# U.K. GDP, German IFO And U.S. Corporate Earnings Highlight Critical Week For Equity



## CFDTrading (21 April 2009)

Monday, 20 April 2009 14:40:37 GMT
Written by John Rivera, Analyst 
Full Article

U.K., German and U.S. equity markets have full week of event risk ahead as U.K. GDP, German IFO and several blue chip earnings report will cross the wires.  U.K. employment figures, EZ PMI, German Zew and U.S. existing home sales are also on tap which could provide some insight as to whether the slew of government stimulus is beginning to help stem the current global recession. 
*
•            Monday April 20th*
Monday will be light on fundamental indicators that have market moving potential with the *Australian producer price index* and *Japanese supermarket sales* as the most likely. The focus will be on corporate earnings with *Eli Lily* and *Halliburton* reporting with the drug maker expected to report an increase in earnings from a year ago to $0.99 per share from $0.92 while the energy related giant is forecasted to show a drop from $0.66 to $0.41. Neither result will change the outlook for traders as they would expect the defensive health care industry to fare better than the cyclical energy sector.
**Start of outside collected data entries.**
-- ==== Sys2Proof/Proofs/AttemptStarts.lean ====
section
/-!
PROOFS. What an outcome does to its task (R87 to R89), and the start of an attempt: its conditions, the stale heads that leave
first, and the word it begins with (R103, R111, R116, R123, R124).
-/

namespace Sys2Proof.Safety

open Sys2Proof.Machine

/-! ## An outcome at its task (R87, R88, R89) -/

section

variable {fr : Front} {t : TaskId} {x : Deferred} {run : PublishRun} {e : Engine}

/-- After the run an outcome is given to no one (R89). -/
theorem giveOutcome_runOver (h : (e.tasks.get t).runContinues = false ∨ ∀ run, (e.tasks.get t).run ≠ .publish run) :
    e.giveOutcome fr t x = e := by
  unfold Engine.giveOutcome TaskRec.publishRun
  rcases h with hover | hkind
  · have htakes : ¬e.takes t = true := fun ht => by simpa [hover] using TaskRec.takes_runContinues ht
    split
    · rfl
    · rw [if_neg htakes, hover, if_neg Bool.false_ne_true]
  · cases hr : (e.tasks.get t).run with
    | publish run => exact absurd hr (hkind run)
    | _ => rfl

/-- A suspended task defers it (R88). -/
theorem giveOutcome_deferred (hrun : (e.tasks.get t).run = .publish run) (hc : (e.tasks.get t).runContinues = true)
    (ht : (e.tasks.get t).takes = false) :
    e.giveOutcome fr t x =
      { e with
        tasks := e.tasks.set t { e.tasks.get t with run := .publish { run with deferred := run.deferred ++ [x] } } } := by
  unfold Engine.giveOutcome TaskRec.publishRun Engine.takes
  rw [hrun, ht, hc]; rfl

/-- A task that takes entries takes it as a result (R87, R90). -/
theorem giveOutcome_result (hrun : (e.tasks.get t).run = .publish run) (ht : (e.tasks.get t).takes = true) :
    e.giveOutcome fr t x = Engine.takeResult fr.now t (.publish
        { edge := x.edge.stamp, outcome := x.outcome, delay := x.delay, gapCount := run.gap, gap := decide (run.gap ≠ 0),
          degraded := fr.tb.stampDegraded x.edge }) 1
      { e with tasks := e.tasks.set t { e.tasks.get t with run := .publish { run with gap := 0 } } } := by
  rw [giveOutcome_taken hrun ht]; rfl

/-- What an outcome leads to, by its task: given to no one after the run, deferred while the task is suspended, a result
otherwise (R87, R88, R89). -/
theorem giveOutcome_leads {P : Engine → Prop} (h : P (e.giveOutcome fr t x)) :
    let k := e.tasks.get t
    let with_ := fun (r : PublishRun) => { e with tasks := e.tasks.set t { k with run := .publish r } }
    (k.runContinues = false ∨ (∀ run, k.run ≠ .publish run) → P e) ∧
    (∀ run, k.run = .publish run → k.runContinues = true →
      (k.takes = false → P (with_ { run with deferred := run.deferred ++ [x] })) ∧
      (k.takes = true → P (Engine.takeResult fr.now t (.publish
        { edge := x.edge.stamp, outcome := x.outcome, delay := x.delay, gapCount := run.gap, gap := decide (run.gap ≠ 0),
          degraded := fr.tb.stampDegraded x.edge }) 1 (with_ { run with gap := 0 })))) :=
  ⟨fun hover => (congrArg P (giveOutcome_runOver hover)).mp h, fun _ hrun hc =>
    ⟨fun ht => (congrArg P (giveOutcome_deferred hrun hc ht)).mp h,
      fun ht => (congrArg P (giveOutcome_result hrun ht)).mp h⟩⟩

/-- A list of what each element may give is that of what each gives, none or one. -/
theorem filterMap_eq_flatMap {α β : Type} {g : α → Option β} {f : α → List β} (h : ∀ a, (g a).toList = f a) (l : List α) :
    l.filterMap g = l.flatMap f := by
  induction l with
  | nil => rfl
  | cons a l ih =>
    rw [List.filterMap_cons, List.flatMap_cons, ← h, ← ih]
    cases g a <;> rfl

/-- What an entry gives its task is the outcome and the delay it is asked for. -/
theorem eq_of_mem_outcome {m : OutEntry} {o : Outcome5} {delay : BitVec 24} {p : TaskId × Deferred}
    (h : p ∈ m.outcome o delay) : p.2 = ⟨p.2.edge, o, delay⟩ := by
  unfold OutEntry.outcome at h
  split at h
  · rw [List.mem_singleton.1 h]
  · exact absurd h List.not_mem_nil

end

/-! ## Which entries may be sent, and which are stale (R116, R123) -/

/-- ANNOUNCE and HALT are the entries that are not ordinary. -/
theorem ordinary_eq_false {m : OutEntry} : m.ordinary = false ↔ m.kind = .halt ∨ m.kind = .announce := by
  unfold OutEntry.ordinary; cases m.kind <;> decide

theorem ordinary_eq_true {m : OutEntry} : m.ordinary = true ↔ m.kind ≠ .halt ∧ m.kind ≠ .announce := by
  unfold OutEntry.ordinary; cases m.kind <;> decide

/-- The state lets the head be sent (R116, R123). -/
theorem mayAttempt_iff {c : Control} {m : OutEntry} :
    c.mayAttempt m = true ↔ c.state = .joining ∨ c.state = .live ∨ (c.state = .halted ∧ m.kind = .halt) := by
  unfold Control.mayAttempt; cases c.state <;> simp

/-- An ordinary entry of an age of 2^24 TU is stale (R123). -/
theorem stale_iff {now : Stamp} {m : OutEntry} :
    m.stale now = true ↔ m.kind ≠ .halt ∧ m.kind ≠ .announce ∧
      ∃ o, m.origin = some o ∧ (o.longPast = true ∨ 2 ^ 24 ≤ since now o.stamp) := by
  unfold OutEntry.stale staleAge
  rw [Bool.and_eq_true, ordinary_eq_true, Option.any_eq_true, and_assoc]
  simp only [Bool.or_eq_true, decide_eq_true_eq]

/-- An ANNOUNCE or a HALT is never stale (R123). -/
theorem not_stale_of_control {now : Stamp} {m : OutEntry} (h : m.kind = .halt ∨ m.kind = .announce) : m.stale now = false := by
  unfold OutEntry.stale; rw [ordinary_eq_false.2 h]; rfl

/-- The line has been idle and quiet for 4 LU (R111). -/
def LineQuiet (d : Station) : Prop :=
  d.rx.state = .idle ∧ d.rx.lowSince = none ∧
    ∃ q, d.rx.quietSince = some q ∧ (q.longPast = true ∨ reached d.now (plus q.stamp (4 * d.lu)) = true)

/-- The conditions of an attempt (R111). -/
theorem mayBegin_iff {d : Station} :
    d.mayBegin = true ↔ (∃ m rest, d.eng.tx.queue = m :: rest ∧ d.eng.ctl.mayAttempt m = true) ∧
      d.eng.tx.mute = false ∧ d.eng.tx.attempt = none ∧ LineQuiet d := by
  have hhead : d.eng.tx.queue.head?.any d.eng.ctl.mayAttempt = true ↔
      ∃ m rest, d.eng.tx.queue = m :: rest ∧ d.eng.ctl.mayAttempt m = true := by
    cases d.eng.tx.queue <;> simp
  have hquiet : d.rx.quietSince.any (fun q => q.reachedAfter d.now (d.units 4)) = true ↔
      ∃ q, d.rx.quietSince = some q ∧ (q.longPast = true ∨ reached d.now (plus q.stamp (4 * d.lu)) = true) := by
    simp only [Option.any_eq_true, Kept.reachedAfter, Station.units, Bool.or_eq_true]
  unfold Station.mayBegin LineQuiet
  simp only [Bool.and_eq_true, hhead, hquiet, Bool.not_eq_true', Option.isNone_iff_eq_none, beq_iff_eq, and_assoc]

/-! ## Stale heads leave (R123) -/

/-- Stale heads counted, MARKER_LOSS latched, with the queue they leave (R123, R134, R136). -/
def staleCounted (n : Nat) (rest : List OutEntry) (e : Engine) : Engine :=
  { e with
    ctl := { e.ctl with counters := { e.ctl.counters with stale := bumpBy n e.ctl.counters.stale },
                        latched := { e.ctl.latched with markerLoss := true } },
    tx := { e.tx with queue := rest } }

/-- Where the head is not stale, nothing leaves. -/
theorem dropStale_none {fr : Front} {m : OutEntry} {rest : List OutEntry} {e : Engine} (hq : e.tx.queue = m :: rest)
    (hm : m.stale fr.now = false) : e.dropStale fr = e := by
  unfold Engine.dropStale Engine.modOutgoing
  simp only [hq, List.takeWhile_cons_of_neg (Bool.eq_false_iff.1 hm), List.dropWhile_cons_of_neg (Bool.eq_false_iff.1 hm),
    List.length_nil, if_true]
  rw [← hq]

/-- Stale heads leave, counted together, and their outcomes reach their tasks (R87, R123, R152). -/
theorem dropStale_some {fr : Front} {old : OutEntry} {olds rest : List OutEntry} {e : Engine}
    (hq : e.tx.queue = old :: olds ++ rest) (hold : ∀ m ∈ old :: olds, m.stale fr.now = true)
    (hrest : ∀ m more, rest = m :: more → m.stale fr.now = false) :
    e.dropStale fr = (staleCounted (olds.length + 1) rest e).giveOutcomes fr
      ((old :: olds).flatMap (fun m => m.outcome .stale 0)) := by
  have htake : e.tx.queue.takeWhile (OutEntry.stale fr.now) = old :: olds := by
    rw [hq, List.takeWhile_append_of_pos hold]
    cases rest with
    | nil => simp
    | cons m more => simp [hrest m more rfl]
  have hdrop : e.tx.queue.dropWhile (OutEntry.stale fr.now) = rest := by
    rw [hq, List.dropWhile_append_of_pos hold]
    cases rest with
    | nil => rfl
    | cons m more => exact List.dropWhile_cons_of_neg (Bool.eq_false_iff.1 (hrest m more rfl))
  unfold Engine.dropStale Engine.modOutgoing
  simp only [htake, hdrop, List.length_cons, Nat.add_one_ne_zero, if_false]
  rfl

/-! ## The attempt begins (R103, R111, R124) -/

/-- ANNOUNCE and HALT carry their payload (R118). -/
theorem word_control {m : OutEntry} (source : StationNo) (attention : Stamp) (h : m.kind = .halt ∨ m.kind = .announce) :
    m.word source attention = markerWord m.kind source m.tag m.payload := by
  unfold OutEntry.word; rw [ordinary_eq_false.2 h]; rfl

/-- Any other carries the delay from its origin (R124). -/
theorem word_ordinary {m : OutEntry} (source : StationNo) (attention : Stamp) (h : m.kind ≠ .halt ∧ m.kind ≠ .announce) :
    m.word source attention = markerWord m.kind source m.tag (delayTo attention m.origin) := by
  unfold OutEntry.word; rw [ordinary_eq_true.2 h]; rfl

section

variable {lead dt : Nat} {s : State} {d : Station} {e : Engine}

theorem exec_attemptStart (h : s.dev.held = false) :
    exec (.attemptStart dt lead) s = goesTo s ((atTime dt s).attemptStart lead) := running_goesTo dt _ h

/-- Without its conditions there is no attempt (R111, log 3). -/
theorem attemptStart_idle (h : ¬d.mayBegin = true) : d.attemptStart lead = d := by
  unfold Station.attemptStart; simp [h]

/-- What stands at the head once the stale heads have left decides (R123). -/
theorem attemptStart_head (h : d.mayBegin = true) (he : d.eng.dropStale d.front = e) :
    (e.tx.queue = [] → d.attemptStart lead = { d with eng := e }) ∧
    (∀ m rest, e.tx.queue = m :: rest →
      (¬e.ctl.mayAttempt m = true → d.attemptStart lead = { d with eng := e }) ∧
      (e.ctl.mayAttempt m = true → d.attemptStart lead =
        Station.begin (d.now - BitVec.ofNat 48 lead) m rest { d with eng := e })) := by
  subst he
  unfold Station.attemptStart
  simp only [h, Bool.not_true, Bool.false_eq_true, if_false]
  refine ⟨fun hq => ?_, fun m rest hq => ⟨fun hm => ?_, fun hm => ?_⟩⟩
  · rw [Station.modEng_eng, hq]; rfl
  · rw [Station.modEng_eng, hq]; exact if_neg hm
  · rw [Station.modEng_eng, hq]; exact if_pos hm

end

/-- Settles O53: the conditions of the attempt, then what the stale heads leave at the head. -/
theorem attemptStartBeginsAttention : Obligations.AttemptStartBeginsAttention := by
  refine ⟨fun s dt lead hheld => ?_, fun s dt lead old olds rest hheld => ?_⟩
  · intro d r c attention quiet maySend stale begins
    have hbegins : ∀ (m : OutEntry) (rest : List OutEntry) (c' : Control) (payload : BitVec 24), d.mayBegin = true →
        d.eng.dropStale d.front = { d.eng with ctl := c', tx := { d.eng.tx with queue := m :: rest } } →
        c'.mayAttempt m = true → m.word c'.stationNo attention = markerWord m.kind c'.stationNo m.tag payload →
        begins m rest c' payload := fun m rest c' payload hb he hm hw => by
      show exec (.attemptStart dt lead) s = _
      rw [exec_attemptStart hheld, ((attemptStart_head hb he).2 m rest rfl).2 hm]
      unfold Station.begin
      rw [← hw]
      rfl
    refine ⟨fun hidle => ?_, fun m rest hmute hatt hquiet hq hmay hns => ?_,
      fun old m rest hmute hatt hquiet hq hmay hold htask hkind hm => ?_⟩
    · rw [exec_attemptStart hheld, attemptStart_idle fun hb => ?_]
      obtain ⟨⟨m, rest, hq, hm⟩, hmute, hatt, hquiet⟩ := mayBegin_iff.1 hb
      rcases hidle with h | ⟨m', rest', hq', hm'⟩ | h | h | h
      · exact absurd (hq.symm.trans h) (List.cons_ne_nil _ _)
      · obtain ⟨rfl, -⟩ := List.cons.inj (hq.symm.trans hq')
        exact hm' (mayAttempt_iff.1 hm)
      · exact Bool.false_ne_true (hmute.symm.trans h)
      · exact h hatt
      · exact h hquiet
    · have hm : c.mayAttempt m = true := mayAttempt_iff.2 hmay
      have hb : d.mayBegin = true := mayBegin_iff.2 ⟨⟨m, rest, hq, hm⟩, hmute, hatt, hquiet⟩
      have hdrop : d.eng.dropStale d.front = { d.eng with ctl := c, tx := { d.eng.tx with queue := m :: rest } } := by
        rw [dropStale_none hq (Bool.eq_false_iff.2 (mt stale_iff.1 hns)), ← hq]
      refine ⟨fun hkind => hbegins m rest c _ hb hdrop hm (word_control _ _ hkind), fun o hk1 hk2 ho => ?_⟩
      exact hbegins m rest c _ hb hdrop hm ((word_ordinary _ _ ⟨hk1, hk2⟩).trans (by rw [ho]; rfl))
    · have hb : d.mayBegin = true := mayBegin_iff.2 ⟨⟨old, m :: rest, hq, mayAttempt_iff.2 hmay⟩, hmute, hatt, hquiet⟩
      have hdrop : d.eng.dropStale d.front = staleCounted 1 (m :: rest) d.eng := by
        rw [dropStale_some (old := old) (olds := []) hq
          (fun x hx => by rw [List.mem_singleton.1 hx]; exact stale_iff.2 hold)
          (fun x more hx => by rw [← (List.cons.inj hx).1]; exact not_stale_of_control hkind),
          List.flatMap_singleton, outcome_of_none htask, Engine.giveOutcomes_nil]
        rfl
      exact hbegins m rest _ _ hb hdrop (mayAttempt_iff.2 hm) (word_control _ _ hkind)
  · intro d r c attention quiet maySend stale payload goes continues outcomes counted hmute hatt hquiet hq hmay holds hrest
    have hword : ∀ (n : StationNo) (m : OutEntry), m.word n attention = markerWord m.kind n m.tag (payload m) := fun n m => by
      by_cases hkind : m.kind = .halt ∨ m.kind = .announce
      · rw [word_control n attention hkind]
        cases ho : m.origin <;> simp only [payload, ho, if_pos hkind]
      · rw [word_ordinary n attention (not_or.1 hkind)]
        cases ho : m.origin <;> simp only [payload, ho, if_neg hkind, delayTo]
    have hb : d.mayBegin = true :=
      mayBegin_iff.2 ⟨⟨old, olds ++ rest, hq, mayAttempt_iff.2 hmay⟩, hmute, hatt, hquiet⟩
    have hcontinues : ∀ e, d.eng.dropStale d.front = e → continues e := fun e he => by
      obtain ⟨hempty, hhead⟩ := attemptStart_head (lead := lead) hb he
      have hexec : ∀ d', d.attemptStart lead = d' → goes d' := fun d' hd' => hd' ▸ exec_attemptStart hheld
      refine ⟨fun hnil => hexec _ (hempty hnil), fun m more hcons => ⟨fun hm => ?_, fun hm => ?_⟩⟩
      · exact hexec _ ((hhead m more hcons).1 (mt mayAttempt_iff.1 hm))
      · refine hexec _ (((hhead m more hcons).2 (mayAttempt_iff.2 hm)).trans ?_)
        unfold Station.begin
        rw [hword]
        rfl
    have houtcomes : outcomes = (old :: olds).flatMap (fun m => m.outcome .stale 0) := by
      refine filterMap_eq_flatMap (fun m => ?_) (old :: olds)
      unfold OutEntry.outcome
      cases m.originTask <;> cases m.origin <;> rfl
    have hdrop : d.eng.dropStale d.front = counted.giveOutcomes d.front outcomes := by
      rw [houtcomes]
      exact dropStale_some hq (fun m hm => stale_iff.2 (holds m hm)) fun m more hm =>
        Bool.eq_false_iff.2 (mt stale_iff.1 (hrest m more hm))
    refine ⟨fun hnone => hcontinues _ (by rw [hdrop, hnone, Engine.giveOutcomes_nil]),
      fun t x hone => ?_, hcontinues _ hdrop⟩
    have hgive := hcontinues _ (hdrop.trans (by rw [hone, giveOutcomes_one]))
    have hmem : (t, x) ∈ (old :: olds).flatMap (fun m => m.outcome .stale 0) := by
      rw [← houtcomes, hone]; exact List.mem_singleton_self _
    obtain ⟨m, -, hm⟩ := List.mem_flatMap.1 hmem
    obtain ⟨edge, outcome, delay⟩ := x
    cases eq_of_mem_outcome hm
    exact giveOutcome_leads hgive

end Sys2Proof.Safety
end

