/-- The first marker starts the timebase, and a marker on an epoch boundary changes nothing (R2, R4); in WAITING no epoch
start is produced (R1); in RUNNING one begins the epoch of the next whole multiple of 10,000,000, and every delivery of it
stands to be taken (R3). Three points are the model's choice and not the rules': that EPOCH_START is what sets the count to
that multiple, where R1 has the count advance by itself (DESIGN CHOICE, notes/assumptions/5.md); the list of deliveries,
with those still standing taken before (DESIGN CHOICE, notes/assumptions/1.md); and the count past its 64-bit span, a free
value (DESIGN CHOICE, notes/assumptions/2.md). -/
def Obligations.TimebaseRuns : Prop :=
  ∀ s : State, s.Taking →
    (∀ (f : Fin 10000000) (early : List EpochAction), s.timebase.status = .waiting →
        exec (.epochMarker f early) s =
          .next { s with timebase := { status := .running, count := 0, slipCount := 0 }, due := allDeliveries }) ∧
      (∀ early : List EpochAction, s.timebase.status = .running → exec (.epochMarker 0 early) s = .next s) ∧
      (s.timebase.status = .waiting → exec .epochStart s = .next s) ∧
      (s.timebase.status = .running → 10000000 * (s.epoch + 1) < 2 ^ 64 →
        ∃ s', exec .epochStart s = .next s' ∧
          s'.timebase = { s.timebase with count := BitVec.ofNat 64 (10000000 * (s.epoch + 1)) } ∧
          s'.epoch = s.epoch + 1 ∧ s'.due = allDeliveries) ∧
      (s.timebase.status = .running → 10000000 * (s.epoch + 1) < 2 ^ 64 → s.due = [] →
        exec .epochStart s =
          .next
            { s with
              timebase := { s.timebase with count := BitVec.ofNat 64 (10000000 * (s.epoch + 1)) }
              due := allDeliveries })

/-- Each delivery of an epoch start is taken once: a second command for it changes nothing (R3, R10; the list of deliveries
that stand is the model's, notes/assumptions/1.md). -/
def Obligations.DeliveriesTakenOnce : Prop :=
  ∀ (a : EpochAction) (s : State), s.Taking →
    (a ∉ s.due → exec a.command s = .next s) ∧
      (a ∈ s.due → ∃ s', exec a.command s = .next s' ∧ s'.due = s.due.erase a ∧ s'.timebase = s.timebase)

/-! ### Deadlines of entries and of pending records -/

/-- At the epoch start of its activation deadline an entry goes to RETIRING, its task and probe withdrawn and its RETIRE
queued or owed, in ascending TN order; every other entry keeps its instance, serial and state (R149, R49). -/
def Obligations.ActivationDeadlinesRetire : Prop :=
  ∀ (s : State) (t : TreeId), s.Taking → .activationDeadline t ∈ s.due →
    ∃ s', exec (.activationDeadline t) s = .next s' ∧
      (∀ tn,
        (s'.entry? t tn).map Entry.identity =
          (s.entry? t tn).map fun e =>
            if e.activation? = some s.epoch then (e.inst, e.serial, .retiring) else e.identity) ∧
      s'.PostedAs
        (((s.tree t).tnsWith fun e => e.activation? = some s.epoch).foldl (fun q tn => q.retirePosted t tn) s) t ∧
      (∀ tn e, s.entry? t tn = some e → e.activation? = some s.epoch → s'.Idles t tn e.inst) ∧
      s'.directory = s.directory ∧ (s'.tree t).pendingList = (s.tree t).pendingList ∧
      (s'.tree t).onAir = (s.tree t).onAir ∧ ∀ j, j ≠ t → s'.tree j = s.tree j

/-- At the epoch start of its lost hold a LOST entry is freed, its slot keeping the instance number and its serial leaving
the directory; every other entry keeps its instance, serial and state (R48, R51). -/
def Obligations.LostHoldsFree : Prop :=
  ∀ (s : State) (t : TreeId), s.Taking → .lostHoldDeadline t ∈ s.due →
    ∃ s', exec (.lostHoldDeadline t) s = .next s' ∧
      (∀ tn,
        (s'.entry? t tn).map Entry.identity =
            ((s.entry? t tn).filter fun e => e.state ≠ .lost s.epoch).map Entry.identity ∧
          (s'.tree t).slotInst tn = (s.tree t).slotInst tn) ∧
      (∀ d, d ∈ s'.directory ↔
        d ∈ s.directory ∧ ∀ tn e, s.entry? t tn = some e → e.state = .lost s.epoch → e.serial ≠ d.serial) ∧
      (s'.tree t).onAir = (s.tree t).onAir ∧ (s'.tree t).msgq.owedBroadcast = (s.tree t).msgq.owedBroadcast ∧
      ∀ j, j ≠ t → s'.tree j = s.tree j

/-- At the epoch start of their hold deadline pending records leave their list, the others keeping their order, one TIMED_OUT
report is entered for each in list order, and nothing else changes (R71). -/
def Obligations.PendingHoldsEnd : Prop :=
  ∀ (s : State) (t : TreeId), s.Taking → .pendingHoldDeadline t ∈ s.due →
    exec (.pendingHoldDeadline t) s =
      .next
        (((s.tree t).pendingList.filter fun r => r.deadline = s.epoch).foldl
          (fun s r =>
            s.entering (treePoster t)
              (.admission .timedOut .hold 0 r.serial r.model r.c (some r.profile.origins) 0 none))
          ((s.taken (.pendingHoldDeadline t)).modPending t fun l => l.filter fun r => r.deadline ≠ s.epoch))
After the bell *IBM* is due to release their earnings with the computer blue chip expected to show a slight increase to $1.66 per share from $1.65.

*•          Tuesday April 21st*
The economic docket will pack a bigger punch on Tuesday with *U.K. CPI* and the *German Zew Survey* on tap. Inflation in the U.K. is expected to fall to 2.9% from 3.2% which would support the BoE’s forecast that it will undershoot its 2% target. This could raise deflation concerns and lower profit outlooks which could be a weighing factor on the FTSE. The U.K. index will also see *Associated **British Foods* and *Tesco PLC* report earnings. Meanwhile, the German business sentiment survey is forecasted to rise to 2.0 from -3.5, which would be the first time in positive territory since July, 2007.  This could give a boost to the DAX as it is a gauge of future activity and holds a strong correlation to equity markets. On the earnings front Dow components *DuPont, Caterpillar, Coca Cola, United Technologies* and *Merck* are all scheduled to report. All are expected to show weaker results from a year ago lead by Caterpillar and DuPont which are expected to show earnings per share fell from a year ago by $1.39 and $0.78 respectively.

*•          Wednesday April 22nd*
Wednesday may still be feeling the effects of all the event risk on Tuesday but *U.K. employment* figures and the *BoE* policy meeting minute will garner attention. Governor Brown has recently stated that he has done everything in his power which may make the statements from the meeting non-eventful unless they paint a contradictory picture. If they show that the central bank sees considerable downside risk to growth and have reached the end of their capabilities, then we could see risk aversion increase. Additionally, further job looses for the country will dim the domestic growth outlook and could send consumer discretionary names lower. *AT&T, Wells Fargo, Pepsi, Apple, Boeing* and *GlaxoSmithKline PLC* dot the earnings calendar.
*
•          Thursday April 23rd*
*Euro-zone PMI* manufacturing and Service readings for April are both expected to show slight improvements but remain at concretionary levels. A disappointment in these readings could send European indices lower on the day. E.Z. industrial new orders, *U.K. CBI* industrial trends and *Swiss Zew *are other indictors that could spark volatility during the European session. The U.S. session will be one to watch with *Existing Home* sales on tap. The housing sector has started to show signs of bottoming and another positive report could help spur bullish sentiment. However, forecasts are for demand to have slipped to 4.65M from 4.72M which could have a negative impact. *Microsoft* and *American Express* highlight the earnings calendar with the credit card leader expected to show a sharp drop in earnings to $0.13 from $0.84 a year ago, underlying the weak consumer demand that is expected to plague corporate earnings.

*•          Friday April 24th*
The week will end with a bang on Friday with *U.K. GDP* expected to show the economy decline by 1.5% in the first three quarters of 2009. Also, forecasts are calling for U.K. retail to decline for a second month by 0.3%, as consumers continue to be reluctant to open up their wallets. A steep contraction in growth and falling domestic demand could push out expectations for an economic recovery and weigh in the FTSE. Meanwhile, *German IFO* is expected to slightly improve from its record low of 82.1 to 82.3 which should inspire any optimism. The 1.4% drop in U.S. Durable Goods Orders would erase the 3.4% gain from the month prior and would lead U.S. stock markets lower. *3M, Schlumberger* and *Xerox* wrap a week of earnings with all three expected to show considerable declines in their earnings.


----------